If You Were to Die Tomorrow…

If you knew that you were going to die tomorrow, who would you be with today and what would you do?

It’s an important question to ask every now and then to keep things in perspective. While most of us can’t control when or how we die, a lot of us can exercise some control over how we live.

And if we want to live a truly meaningful life while we have the chance, we ought to be thinking of death more often than we do.

The Irony of Halloween

Halloween has become a day for the living to dress up, wear masks, and pretend to be dead. The irony is that people spend the rest of the year dressing up, wearing masks, and pretending to live.

Why We Must Be Saved

What’s flesh is flesh.

You can’t save your corrupted flesh through the efforts of your own corrupted flesh.

And sin kills.

That’s why we need Something bigger than ourselves to save us.

Wonder

When I think about the Universe, how scientists haven’t found the edge of it, how nobody knows exactly where we are on the map…

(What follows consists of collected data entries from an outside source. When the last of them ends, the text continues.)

/-- The seal engine (R165, R169, R171, R176): a signature that is done appends a record of 800 words for the oldest volume of the
queue, the next seal number in SEAL_LASTNO and its volume in SEAL_LASTV; SEAL_TAIL moves to an entry's start; SEAL_CTL.EN and the
roll's place pend to the boundary, the place only while the roll is off and empty. -/
def Obligations.SealEngine : Prop :=
  ∀ (s : State) (w : Who) (v : Word) (r : RootVol) (q : List RootVol) (d : Nat),
    let m := s.toMach
    let size := m.rollWords
    let head := (m.reg Reg.sealHead).toNat
    let tail := (m.reg Reg.sealTail).toNat
    let off := v.toNat % 2 ^ 32
    let err := fun (c : Instr) (k : Nat) => ∃ t, exec c s = .next t ∧ t.toMach.reg Reg.sealErr = w48 k ∧
      ∀ a, a ≠ Reg.sealErr → t.toMach.reg a = m.reg a
    let ok := size ≠ 0 ∧ off < size ∧ ∃ e ∈ walkRing (fun o => m.word (m.rollAddr o)) size head size tail,
      e.1 = off ∧ (e.2 = 5 ∨ e.2 = 0xE ∨ e.2 = 16)
    let off0 := m.bit Reg.sealCtl F.sealCtlEn = false ∧ fbit (m.eff Reg.sealCtl) F.sealCtlEn = false ∧ m.rollUsed = 0
    (m.up = true → m.sealing.queue = r :: q → m.sealing.signDone = some d → d ≤ m.now → m.serving = true →
      m.sealPaused = false → 1600 ≤ m.rollWords - m.rollUsed → q.length < 1024 →
      ∃ t, exec .sealAppend s = .next t ∧ t.toMach.reg Reg.sealLastno = w48 ((m.reg Reg.sealLastno).toNat + 1) ∧
        t.toMach.reg Reg.sealLastv = w48 r.volume ∧
        t.toMach.reg Reg.sealHead = w48 (((head + padNeed size head 800) % size + 800) % size) ∧ t.sealing.queue = q) ∧
    (m.ledgerBarred = false →
      (w.house = true → ok →
        ∃ t, exec (.sealTailWrite w v) s = .next t ∧ t.toMach.reg Reg.sealTail = w48 off ∧ t.toMach.reg Reg.sealErr = 0) ∧
      (w.house = true → ¬ ok → err (.sealTailWrite w v) 1) ∧
      (w.sr = true →
        (fbit v F.sealCtlEn = false ∨ m.reg Reg.sealRsize ≠ 0 →
          ∃ t, exec (.sealCtlWrite w 0 v) s = .next t ∧ t.toMach.reg Reg.sealErr = 0 ∧
            t.toMach.bit Reg.sealCtl F.sealCtlEn = fbit v F.sealCtlEn ∧
            t.toMach.fld Reg.sealCtl F.sealCtlKey = fget v F.sealCtlKey ∧ t.ledger.eff = m.ledger.eff ∧
            t.ledger.pend = m.ledger.pend ++ [.reg Reg.sealCtl (fmask F.sealCtlEn) v]) ∧
        (fbit v F.sealCtlEn = true → m.reg Reg.sealRsize = 0 → err (.sealCtlWrite w 0 v) 4) ∧
        (∀ i : Fin 3, 1 ≤ i.val →
          (¬ off0 → err (.sealCtlWrite w i v) 2) ∧
          (let base := if i.val = 1 then v.toNat % 2 ^ 32 / 4096 * 4096 else (m.reg Reg.sealRbase).toNat
           let pages := if i.val = 1 then (m.reg Reg.sealRsize).toNat else v.toNat % 2 ^ 20
           off0 → (pages = 0 ∨ 64 ≤ pages) → base + pages * 4096 ≤ memWords → m.rollOverlap base pages = false →
            ∃ t, exec (.sealCtlWrite w i v) s = .next t ∧ t.toMach.reg Reg.sealErr = 0 ∧ t.ledger.eff = m.ledger.eff ∧
              t.ledger.pend.length = m.ledger.pend.length + 1)))) ∧
    (m.ledgerBarred = true → (w.house = true → err (.sealTailWrite w v) 5) ∧
      (w.sr = true → ∀ i, err (.sealCtlWrite w i v) 5)) ∧
    (w.house = false → exec (.sealTailWrite w v) s = .next s) ∧ (w.sr = false → ∀ i, exec (.sealCtlWrite w i v) s = .next s)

planets-earth-girl-bubbles

I think how there are really only two human responses to such beautiful mystery- terror and awe.

God tells us that fear is the appropriate response, that it is the beginning of all wisdom. Yet, I think too much of our time is spent trying to dissect God, to understand Him (so that we no longer have to fear) and too little is spent allowing our hearts to simply feel awe.

It’s ironic; we deprive our hearts of wonder and yet, we need wonder. We need wonder to explain what is going to happen to us. We all know that death is coming and we need something mysterious to happen after it. We need to know that God has things figured out, even if we don’t. We need there to be Someone bigger than us who has it all under control.

Yes, I think this is our greatest worship- wonder.

A Letter to My Husband (I am not married, but I have observed many marriages)

Dear Husband,

Is this what God intended? He made me from your rib, and yet it is you who is making me… humbling me, destroying me… and by doing so, revealing Him.

My dear, though at times it is painful, I promise that I will love you as sure as He has loved me. I will no longer barter or bargain for your love. I will no longer expect, demand, or trade for your love. I will… simply… love… Offering myself to you, again and again at this altar called marriage. And I will do this to my death, though my death it may very well bring…

…God risked Himself on me and so I will risk myself on you.